Segment Start: Data under study
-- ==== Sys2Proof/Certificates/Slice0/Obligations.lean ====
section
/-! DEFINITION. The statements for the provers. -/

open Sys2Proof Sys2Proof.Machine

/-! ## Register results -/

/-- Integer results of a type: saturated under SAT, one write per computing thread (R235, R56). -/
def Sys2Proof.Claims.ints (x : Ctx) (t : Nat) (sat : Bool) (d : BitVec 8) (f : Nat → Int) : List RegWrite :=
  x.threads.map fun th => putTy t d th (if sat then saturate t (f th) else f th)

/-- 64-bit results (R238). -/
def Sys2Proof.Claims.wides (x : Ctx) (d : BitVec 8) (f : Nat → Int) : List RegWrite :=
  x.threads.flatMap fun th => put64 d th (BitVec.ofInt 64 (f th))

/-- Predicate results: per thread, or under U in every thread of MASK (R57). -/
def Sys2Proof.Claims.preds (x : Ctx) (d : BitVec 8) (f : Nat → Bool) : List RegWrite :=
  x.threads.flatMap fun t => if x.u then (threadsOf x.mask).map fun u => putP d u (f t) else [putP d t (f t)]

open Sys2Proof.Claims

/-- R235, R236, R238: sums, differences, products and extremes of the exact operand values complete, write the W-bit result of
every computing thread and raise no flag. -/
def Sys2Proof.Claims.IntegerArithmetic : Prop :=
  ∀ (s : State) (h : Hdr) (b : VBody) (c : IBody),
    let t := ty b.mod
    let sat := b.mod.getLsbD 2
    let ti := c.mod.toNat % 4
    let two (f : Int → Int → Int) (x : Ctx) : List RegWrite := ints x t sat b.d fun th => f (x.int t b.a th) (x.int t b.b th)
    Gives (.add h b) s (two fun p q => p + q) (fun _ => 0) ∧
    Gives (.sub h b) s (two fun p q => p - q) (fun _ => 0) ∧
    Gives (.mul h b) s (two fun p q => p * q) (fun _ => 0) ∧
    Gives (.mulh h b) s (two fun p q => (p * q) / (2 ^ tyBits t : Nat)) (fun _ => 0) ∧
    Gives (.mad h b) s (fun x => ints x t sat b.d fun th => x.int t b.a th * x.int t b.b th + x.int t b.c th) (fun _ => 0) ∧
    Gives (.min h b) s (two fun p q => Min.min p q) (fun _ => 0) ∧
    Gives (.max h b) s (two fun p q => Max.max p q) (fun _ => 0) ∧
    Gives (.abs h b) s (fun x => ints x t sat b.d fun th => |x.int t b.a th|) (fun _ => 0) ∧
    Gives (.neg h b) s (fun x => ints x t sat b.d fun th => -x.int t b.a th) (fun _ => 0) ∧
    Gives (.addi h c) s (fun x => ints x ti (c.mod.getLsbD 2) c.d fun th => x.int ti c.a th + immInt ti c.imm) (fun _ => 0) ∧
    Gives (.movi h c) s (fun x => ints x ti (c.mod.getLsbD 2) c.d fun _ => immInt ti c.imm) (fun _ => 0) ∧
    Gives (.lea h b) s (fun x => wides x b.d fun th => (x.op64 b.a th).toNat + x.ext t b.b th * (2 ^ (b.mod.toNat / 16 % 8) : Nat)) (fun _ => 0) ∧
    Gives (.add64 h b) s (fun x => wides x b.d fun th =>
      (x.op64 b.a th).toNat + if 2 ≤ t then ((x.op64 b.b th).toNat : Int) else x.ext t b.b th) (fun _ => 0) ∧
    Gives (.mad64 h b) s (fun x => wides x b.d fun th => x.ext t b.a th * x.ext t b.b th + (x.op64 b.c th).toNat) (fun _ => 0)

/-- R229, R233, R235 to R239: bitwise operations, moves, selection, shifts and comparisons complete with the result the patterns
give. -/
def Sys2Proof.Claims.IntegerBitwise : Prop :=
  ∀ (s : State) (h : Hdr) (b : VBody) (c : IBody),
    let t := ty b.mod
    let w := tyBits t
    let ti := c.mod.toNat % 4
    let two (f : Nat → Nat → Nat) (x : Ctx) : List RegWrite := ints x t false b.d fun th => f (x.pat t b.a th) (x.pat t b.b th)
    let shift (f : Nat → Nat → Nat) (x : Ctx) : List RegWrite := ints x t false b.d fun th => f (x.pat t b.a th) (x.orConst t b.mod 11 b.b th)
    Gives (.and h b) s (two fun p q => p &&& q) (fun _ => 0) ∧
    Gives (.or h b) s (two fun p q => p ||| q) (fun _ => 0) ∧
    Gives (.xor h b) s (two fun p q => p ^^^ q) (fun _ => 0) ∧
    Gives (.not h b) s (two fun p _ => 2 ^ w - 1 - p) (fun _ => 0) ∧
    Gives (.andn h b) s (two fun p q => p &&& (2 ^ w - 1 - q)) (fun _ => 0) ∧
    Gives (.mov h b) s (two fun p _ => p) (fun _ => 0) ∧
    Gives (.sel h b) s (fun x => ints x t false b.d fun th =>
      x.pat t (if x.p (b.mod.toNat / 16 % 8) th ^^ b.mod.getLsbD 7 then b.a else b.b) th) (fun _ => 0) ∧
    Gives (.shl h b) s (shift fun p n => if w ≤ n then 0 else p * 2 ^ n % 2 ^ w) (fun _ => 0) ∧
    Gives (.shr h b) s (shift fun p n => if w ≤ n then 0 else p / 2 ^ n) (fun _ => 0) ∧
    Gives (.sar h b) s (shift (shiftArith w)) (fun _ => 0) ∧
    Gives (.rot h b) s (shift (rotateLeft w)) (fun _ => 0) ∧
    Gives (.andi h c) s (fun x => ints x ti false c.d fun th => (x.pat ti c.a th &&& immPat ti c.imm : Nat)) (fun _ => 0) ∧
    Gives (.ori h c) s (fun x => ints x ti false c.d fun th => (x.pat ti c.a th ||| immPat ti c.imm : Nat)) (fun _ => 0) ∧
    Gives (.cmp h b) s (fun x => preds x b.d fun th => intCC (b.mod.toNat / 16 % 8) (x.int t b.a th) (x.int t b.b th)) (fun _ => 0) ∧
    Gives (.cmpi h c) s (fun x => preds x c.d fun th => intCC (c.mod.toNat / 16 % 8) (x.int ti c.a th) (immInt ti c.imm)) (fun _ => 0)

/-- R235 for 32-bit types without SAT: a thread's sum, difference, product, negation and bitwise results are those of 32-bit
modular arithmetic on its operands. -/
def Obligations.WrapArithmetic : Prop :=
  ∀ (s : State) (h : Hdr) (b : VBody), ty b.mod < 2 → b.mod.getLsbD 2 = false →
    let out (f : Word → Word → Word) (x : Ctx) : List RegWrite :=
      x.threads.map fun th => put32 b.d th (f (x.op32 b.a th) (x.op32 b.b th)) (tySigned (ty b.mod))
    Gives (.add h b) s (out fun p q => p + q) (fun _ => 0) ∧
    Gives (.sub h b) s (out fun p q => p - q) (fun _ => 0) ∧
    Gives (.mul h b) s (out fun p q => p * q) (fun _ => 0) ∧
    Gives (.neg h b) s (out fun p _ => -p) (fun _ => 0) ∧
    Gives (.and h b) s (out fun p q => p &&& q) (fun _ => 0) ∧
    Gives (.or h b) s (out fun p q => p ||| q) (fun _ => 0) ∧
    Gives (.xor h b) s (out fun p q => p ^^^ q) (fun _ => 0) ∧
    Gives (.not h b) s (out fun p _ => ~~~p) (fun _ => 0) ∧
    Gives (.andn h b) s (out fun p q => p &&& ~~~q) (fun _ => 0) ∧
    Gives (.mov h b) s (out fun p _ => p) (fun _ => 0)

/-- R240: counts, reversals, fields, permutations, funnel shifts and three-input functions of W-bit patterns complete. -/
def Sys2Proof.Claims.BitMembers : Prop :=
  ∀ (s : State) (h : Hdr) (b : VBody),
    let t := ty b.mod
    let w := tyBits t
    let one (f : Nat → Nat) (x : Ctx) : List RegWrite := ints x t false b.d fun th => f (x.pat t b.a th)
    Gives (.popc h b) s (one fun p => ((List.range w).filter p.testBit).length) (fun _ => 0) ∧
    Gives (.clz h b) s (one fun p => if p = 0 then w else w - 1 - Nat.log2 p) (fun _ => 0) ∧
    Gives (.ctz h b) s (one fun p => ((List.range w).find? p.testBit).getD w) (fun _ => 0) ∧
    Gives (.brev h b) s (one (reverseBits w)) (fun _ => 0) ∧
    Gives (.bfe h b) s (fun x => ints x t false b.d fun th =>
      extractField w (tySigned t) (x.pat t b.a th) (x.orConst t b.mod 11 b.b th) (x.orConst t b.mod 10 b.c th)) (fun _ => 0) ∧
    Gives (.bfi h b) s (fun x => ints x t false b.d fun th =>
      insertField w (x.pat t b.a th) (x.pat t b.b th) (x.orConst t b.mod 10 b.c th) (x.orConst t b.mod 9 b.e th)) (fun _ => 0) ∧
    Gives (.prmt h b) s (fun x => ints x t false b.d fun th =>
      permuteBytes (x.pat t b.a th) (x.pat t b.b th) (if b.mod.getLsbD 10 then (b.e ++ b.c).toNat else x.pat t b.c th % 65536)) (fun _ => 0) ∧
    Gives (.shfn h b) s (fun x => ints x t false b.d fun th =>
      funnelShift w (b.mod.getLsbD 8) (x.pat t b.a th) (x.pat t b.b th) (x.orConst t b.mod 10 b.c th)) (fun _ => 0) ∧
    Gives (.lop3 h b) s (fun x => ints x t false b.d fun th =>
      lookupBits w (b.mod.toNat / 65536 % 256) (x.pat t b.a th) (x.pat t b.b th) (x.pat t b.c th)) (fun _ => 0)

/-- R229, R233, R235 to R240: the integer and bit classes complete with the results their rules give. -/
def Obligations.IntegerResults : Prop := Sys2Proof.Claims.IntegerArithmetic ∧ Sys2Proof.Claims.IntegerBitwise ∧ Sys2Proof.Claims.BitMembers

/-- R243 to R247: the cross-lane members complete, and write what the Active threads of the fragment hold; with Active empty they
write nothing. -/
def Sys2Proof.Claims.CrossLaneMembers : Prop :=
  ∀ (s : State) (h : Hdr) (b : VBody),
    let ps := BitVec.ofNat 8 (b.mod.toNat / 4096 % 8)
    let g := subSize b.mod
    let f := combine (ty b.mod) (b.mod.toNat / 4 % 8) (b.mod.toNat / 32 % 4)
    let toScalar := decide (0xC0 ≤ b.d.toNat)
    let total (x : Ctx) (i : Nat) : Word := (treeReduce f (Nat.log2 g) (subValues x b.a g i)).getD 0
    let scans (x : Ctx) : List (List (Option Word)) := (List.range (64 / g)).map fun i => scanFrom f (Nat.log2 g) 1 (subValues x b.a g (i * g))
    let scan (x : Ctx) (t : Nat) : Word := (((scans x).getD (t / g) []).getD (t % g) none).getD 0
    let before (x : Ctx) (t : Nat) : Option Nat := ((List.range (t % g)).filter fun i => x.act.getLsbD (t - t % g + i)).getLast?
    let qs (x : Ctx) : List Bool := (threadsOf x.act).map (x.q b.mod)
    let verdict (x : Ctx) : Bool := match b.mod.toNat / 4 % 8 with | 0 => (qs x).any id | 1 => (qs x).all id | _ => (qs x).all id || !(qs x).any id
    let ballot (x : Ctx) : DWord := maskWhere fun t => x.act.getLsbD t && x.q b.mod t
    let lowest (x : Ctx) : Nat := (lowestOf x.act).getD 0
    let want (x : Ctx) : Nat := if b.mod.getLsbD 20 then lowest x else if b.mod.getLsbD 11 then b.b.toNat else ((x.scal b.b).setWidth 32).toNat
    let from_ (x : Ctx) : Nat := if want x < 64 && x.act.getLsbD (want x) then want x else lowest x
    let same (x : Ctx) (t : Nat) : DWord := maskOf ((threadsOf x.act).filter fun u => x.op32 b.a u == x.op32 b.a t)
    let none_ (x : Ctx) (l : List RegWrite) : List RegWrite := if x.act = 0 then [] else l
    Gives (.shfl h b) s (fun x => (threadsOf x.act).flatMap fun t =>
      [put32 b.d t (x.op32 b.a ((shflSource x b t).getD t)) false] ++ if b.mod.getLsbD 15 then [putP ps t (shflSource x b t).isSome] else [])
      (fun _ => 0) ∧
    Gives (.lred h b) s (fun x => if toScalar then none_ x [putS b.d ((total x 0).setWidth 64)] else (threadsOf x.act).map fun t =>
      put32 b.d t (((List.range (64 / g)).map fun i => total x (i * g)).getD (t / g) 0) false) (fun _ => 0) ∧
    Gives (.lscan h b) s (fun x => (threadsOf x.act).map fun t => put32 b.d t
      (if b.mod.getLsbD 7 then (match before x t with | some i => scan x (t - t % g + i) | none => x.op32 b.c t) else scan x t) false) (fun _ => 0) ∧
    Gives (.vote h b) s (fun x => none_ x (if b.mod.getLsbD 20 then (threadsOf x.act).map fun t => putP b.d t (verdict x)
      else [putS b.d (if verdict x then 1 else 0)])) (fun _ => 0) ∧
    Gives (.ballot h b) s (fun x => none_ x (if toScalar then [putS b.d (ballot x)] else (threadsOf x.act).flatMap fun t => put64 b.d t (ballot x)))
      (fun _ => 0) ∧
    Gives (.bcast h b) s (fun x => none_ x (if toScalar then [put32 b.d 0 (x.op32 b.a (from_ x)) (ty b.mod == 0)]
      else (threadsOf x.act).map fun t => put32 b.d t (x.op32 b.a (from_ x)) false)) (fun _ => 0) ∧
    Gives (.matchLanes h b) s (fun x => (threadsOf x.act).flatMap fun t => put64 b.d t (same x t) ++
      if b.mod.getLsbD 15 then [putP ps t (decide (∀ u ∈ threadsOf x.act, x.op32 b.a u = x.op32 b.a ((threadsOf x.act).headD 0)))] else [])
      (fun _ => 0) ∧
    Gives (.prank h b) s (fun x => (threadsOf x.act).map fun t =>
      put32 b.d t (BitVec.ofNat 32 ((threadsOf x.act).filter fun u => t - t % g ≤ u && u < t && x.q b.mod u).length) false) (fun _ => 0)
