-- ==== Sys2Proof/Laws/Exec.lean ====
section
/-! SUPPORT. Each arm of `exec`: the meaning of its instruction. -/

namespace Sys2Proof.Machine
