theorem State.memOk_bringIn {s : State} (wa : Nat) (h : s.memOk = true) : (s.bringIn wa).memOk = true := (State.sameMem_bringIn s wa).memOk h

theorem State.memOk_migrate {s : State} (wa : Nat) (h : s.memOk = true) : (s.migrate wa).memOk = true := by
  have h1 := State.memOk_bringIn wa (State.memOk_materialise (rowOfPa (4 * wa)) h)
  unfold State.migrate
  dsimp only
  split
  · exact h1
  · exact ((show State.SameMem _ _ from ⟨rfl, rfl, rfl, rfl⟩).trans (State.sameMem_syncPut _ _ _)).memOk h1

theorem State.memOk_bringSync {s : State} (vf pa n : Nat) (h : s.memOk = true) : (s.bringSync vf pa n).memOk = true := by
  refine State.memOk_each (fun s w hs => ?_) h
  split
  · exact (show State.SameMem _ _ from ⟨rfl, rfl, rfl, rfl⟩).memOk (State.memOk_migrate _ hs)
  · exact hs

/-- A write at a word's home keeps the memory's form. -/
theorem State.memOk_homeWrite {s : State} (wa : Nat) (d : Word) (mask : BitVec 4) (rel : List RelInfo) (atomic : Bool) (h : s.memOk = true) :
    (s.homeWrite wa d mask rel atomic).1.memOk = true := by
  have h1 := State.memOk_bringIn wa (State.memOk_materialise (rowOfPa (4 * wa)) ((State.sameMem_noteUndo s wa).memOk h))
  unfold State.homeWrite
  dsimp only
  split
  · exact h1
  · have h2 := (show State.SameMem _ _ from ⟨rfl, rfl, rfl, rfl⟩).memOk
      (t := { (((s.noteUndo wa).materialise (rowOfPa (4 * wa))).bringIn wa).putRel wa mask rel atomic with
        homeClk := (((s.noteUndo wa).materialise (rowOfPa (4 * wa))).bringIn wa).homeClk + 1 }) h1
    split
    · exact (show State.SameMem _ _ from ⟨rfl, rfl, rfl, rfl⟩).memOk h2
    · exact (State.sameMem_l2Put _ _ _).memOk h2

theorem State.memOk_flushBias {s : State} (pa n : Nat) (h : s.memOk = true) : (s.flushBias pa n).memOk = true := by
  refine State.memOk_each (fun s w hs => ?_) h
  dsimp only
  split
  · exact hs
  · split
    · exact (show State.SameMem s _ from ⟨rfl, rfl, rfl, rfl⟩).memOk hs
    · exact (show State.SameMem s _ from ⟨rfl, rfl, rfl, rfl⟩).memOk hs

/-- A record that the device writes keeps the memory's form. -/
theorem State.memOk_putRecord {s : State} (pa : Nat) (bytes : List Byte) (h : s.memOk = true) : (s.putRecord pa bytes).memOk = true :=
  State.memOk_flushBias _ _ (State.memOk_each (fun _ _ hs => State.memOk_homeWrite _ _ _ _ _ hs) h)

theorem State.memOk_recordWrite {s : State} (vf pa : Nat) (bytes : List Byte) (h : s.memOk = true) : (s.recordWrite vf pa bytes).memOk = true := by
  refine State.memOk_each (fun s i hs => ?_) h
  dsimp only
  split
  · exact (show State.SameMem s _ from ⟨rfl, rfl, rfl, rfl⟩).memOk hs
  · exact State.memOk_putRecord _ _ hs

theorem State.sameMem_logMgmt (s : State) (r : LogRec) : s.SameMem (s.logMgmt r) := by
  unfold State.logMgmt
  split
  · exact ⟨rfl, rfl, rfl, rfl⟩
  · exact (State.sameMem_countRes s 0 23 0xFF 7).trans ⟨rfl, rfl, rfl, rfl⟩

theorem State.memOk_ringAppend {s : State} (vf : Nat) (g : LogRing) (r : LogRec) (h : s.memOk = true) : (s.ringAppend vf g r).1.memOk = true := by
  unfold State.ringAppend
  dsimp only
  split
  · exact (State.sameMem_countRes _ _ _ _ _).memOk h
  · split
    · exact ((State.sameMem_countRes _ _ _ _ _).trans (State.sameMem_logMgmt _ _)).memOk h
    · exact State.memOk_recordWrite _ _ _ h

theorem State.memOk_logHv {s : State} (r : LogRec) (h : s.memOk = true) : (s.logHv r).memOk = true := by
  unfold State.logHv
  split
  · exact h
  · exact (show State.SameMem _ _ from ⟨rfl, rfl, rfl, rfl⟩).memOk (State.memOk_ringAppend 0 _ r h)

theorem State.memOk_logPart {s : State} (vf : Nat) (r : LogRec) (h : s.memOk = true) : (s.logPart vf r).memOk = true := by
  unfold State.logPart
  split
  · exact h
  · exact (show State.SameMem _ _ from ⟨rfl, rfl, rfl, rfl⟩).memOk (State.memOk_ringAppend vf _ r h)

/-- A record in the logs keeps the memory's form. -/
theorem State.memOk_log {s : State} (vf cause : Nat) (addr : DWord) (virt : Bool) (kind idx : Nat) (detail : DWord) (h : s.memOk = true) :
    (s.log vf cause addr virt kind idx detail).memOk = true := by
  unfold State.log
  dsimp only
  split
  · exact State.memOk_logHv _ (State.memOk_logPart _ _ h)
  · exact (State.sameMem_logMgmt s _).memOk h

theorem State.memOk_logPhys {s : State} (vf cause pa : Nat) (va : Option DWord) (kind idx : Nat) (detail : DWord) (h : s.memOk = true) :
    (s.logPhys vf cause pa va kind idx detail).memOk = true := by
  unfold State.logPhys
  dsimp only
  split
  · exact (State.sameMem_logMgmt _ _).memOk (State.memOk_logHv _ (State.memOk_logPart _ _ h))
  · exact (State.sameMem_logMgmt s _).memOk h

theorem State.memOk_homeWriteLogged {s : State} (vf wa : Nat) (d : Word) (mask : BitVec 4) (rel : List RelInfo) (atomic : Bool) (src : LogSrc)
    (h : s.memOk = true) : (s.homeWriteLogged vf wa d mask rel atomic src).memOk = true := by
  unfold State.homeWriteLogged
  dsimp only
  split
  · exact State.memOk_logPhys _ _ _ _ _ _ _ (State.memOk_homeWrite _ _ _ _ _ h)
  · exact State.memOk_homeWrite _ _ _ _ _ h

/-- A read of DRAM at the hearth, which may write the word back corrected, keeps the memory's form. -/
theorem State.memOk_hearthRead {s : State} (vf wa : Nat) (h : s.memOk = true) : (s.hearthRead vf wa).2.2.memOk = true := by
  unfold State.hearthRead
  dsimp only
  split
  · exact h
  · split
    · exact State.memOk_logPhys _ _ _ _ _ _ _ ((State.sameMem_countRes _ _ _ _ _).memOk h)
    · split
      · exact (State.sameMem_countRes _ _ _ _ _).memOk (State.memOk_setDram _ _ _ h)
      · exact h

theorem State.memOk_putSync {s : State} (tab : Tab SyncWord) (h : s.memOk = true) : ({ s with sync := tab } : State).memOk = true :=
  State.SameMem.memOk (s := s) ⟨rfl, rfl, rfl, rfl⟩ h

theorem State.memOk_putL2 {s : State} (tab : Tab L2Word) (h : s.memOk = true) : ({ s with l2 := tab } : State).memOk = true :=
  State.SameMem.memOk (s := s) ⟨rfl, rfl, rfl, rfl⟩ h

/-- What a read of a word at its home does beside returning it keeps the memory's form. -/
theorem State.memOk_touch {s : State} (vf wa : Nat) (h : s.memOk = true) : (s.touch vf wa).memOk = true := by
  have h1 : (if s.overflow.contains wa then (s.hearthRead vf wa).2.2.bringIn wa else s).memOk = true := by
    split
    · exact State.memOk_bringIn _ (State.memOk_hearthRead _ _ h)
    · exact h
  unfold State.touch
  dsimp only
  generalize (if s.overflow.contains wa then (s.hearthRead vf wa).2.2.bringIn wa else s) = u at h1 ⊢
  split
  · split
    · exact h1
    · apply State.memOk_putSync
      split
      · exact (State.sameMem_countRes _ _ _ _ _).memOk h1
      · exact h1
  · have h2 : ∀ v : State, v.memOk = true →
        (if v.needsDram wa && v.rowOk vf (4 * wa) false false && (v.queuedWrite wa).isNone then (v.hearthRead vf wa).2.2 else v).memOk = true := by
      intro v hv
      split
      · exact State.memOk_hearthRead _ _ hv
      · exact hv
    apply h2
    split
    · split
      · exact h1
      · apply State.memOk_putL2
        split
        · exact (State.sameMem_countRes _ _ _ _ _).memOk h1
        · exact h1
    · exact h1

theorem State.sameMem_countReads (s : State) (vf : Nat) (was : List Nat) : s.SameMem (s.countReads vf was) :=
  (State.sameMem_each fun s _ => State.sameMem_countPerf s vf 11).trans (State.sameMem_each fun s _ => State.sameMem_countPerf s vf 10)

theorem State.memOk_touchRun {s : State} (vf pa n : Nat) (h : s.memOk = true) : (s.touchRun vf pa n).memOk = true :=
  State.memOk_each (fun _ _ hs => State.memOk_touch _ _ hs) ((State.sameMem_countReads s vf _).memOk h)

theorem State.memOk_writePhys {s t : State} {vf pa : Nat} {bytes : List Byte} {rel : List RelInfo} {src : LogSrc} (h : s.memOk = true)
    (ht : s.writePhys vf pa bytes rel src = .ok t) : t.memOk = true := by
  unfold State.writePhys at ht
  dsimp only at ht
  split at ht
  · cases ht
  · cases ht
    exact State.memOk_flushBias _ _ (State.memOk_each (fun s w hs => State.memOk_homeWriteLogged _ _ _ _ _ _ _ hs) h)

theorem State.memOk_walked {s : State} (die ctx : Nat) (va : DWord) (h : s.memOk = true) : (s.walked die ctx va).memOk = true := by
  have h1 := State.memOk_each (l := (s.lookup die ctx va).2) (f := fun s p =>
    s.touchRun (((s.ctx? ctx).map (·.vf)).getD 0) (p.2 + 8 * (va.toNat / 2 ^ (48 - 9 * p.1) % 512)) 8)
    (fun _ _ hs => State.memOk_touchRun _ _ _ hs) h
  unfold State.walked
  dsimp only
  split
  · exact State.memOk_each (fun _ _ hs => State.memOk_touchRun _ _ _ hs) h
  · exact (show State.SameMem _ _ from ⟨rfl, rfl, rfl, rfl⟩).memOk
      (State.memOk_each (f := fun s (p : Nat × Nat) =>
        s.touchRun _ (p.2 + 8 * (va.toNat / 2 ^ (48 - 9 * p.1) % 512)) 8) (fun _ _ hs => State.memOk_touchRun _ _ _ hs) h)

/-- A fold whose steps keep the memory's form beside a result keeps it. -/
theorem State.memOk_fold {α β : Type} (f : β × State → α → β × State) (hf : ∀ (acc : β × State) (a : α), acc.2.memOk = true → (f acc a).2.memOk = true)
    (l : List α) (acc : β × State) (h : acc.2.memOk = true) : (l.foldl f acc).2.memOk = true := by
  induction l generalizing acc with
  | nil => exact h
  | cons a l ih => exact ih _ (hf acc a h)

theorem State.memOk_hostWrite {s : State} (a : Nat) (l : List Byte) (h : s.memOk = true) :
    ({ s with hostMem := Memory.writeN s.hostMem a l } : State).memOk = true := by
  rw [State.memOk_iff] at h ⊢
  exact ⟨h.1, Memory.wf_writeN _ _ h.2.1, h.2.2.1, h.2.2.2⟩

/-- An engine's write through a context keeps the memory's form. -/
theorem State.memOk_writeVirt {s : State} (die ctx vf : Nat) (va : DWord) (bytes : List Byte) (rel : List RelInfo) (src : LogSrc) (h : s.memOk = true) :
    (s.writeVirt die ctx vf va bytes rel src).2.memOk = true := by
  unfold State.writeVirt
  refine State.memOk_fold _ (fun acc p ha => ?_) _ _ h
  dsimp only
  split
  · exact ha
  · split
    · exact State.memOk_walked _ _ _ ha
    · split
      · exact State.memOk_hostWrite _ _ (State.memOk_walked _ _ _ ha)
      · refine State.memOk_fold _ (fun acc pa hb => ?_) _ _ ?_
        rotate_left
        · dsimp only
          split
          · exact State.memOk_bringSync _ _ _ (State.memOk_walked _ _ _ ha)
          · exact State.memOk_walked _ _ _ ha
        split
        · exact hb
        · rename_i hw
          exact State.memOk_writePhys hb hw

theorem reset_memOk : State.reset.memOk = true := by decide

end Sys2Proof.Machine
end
Segment End: Data under study
§ **What you are asked to do**
The required answer is each line of the data in which the word "shifts" appears.

§ **Solution to this problem**
/-- R229, R233, R235 to R239: bitwise operations, moves, selection, shifts and comparisons complete with the result the patterns
/-- R240: counts, reversals, fields, permutations, funnel shifts and three-input functions of W-bit patterns complete. -/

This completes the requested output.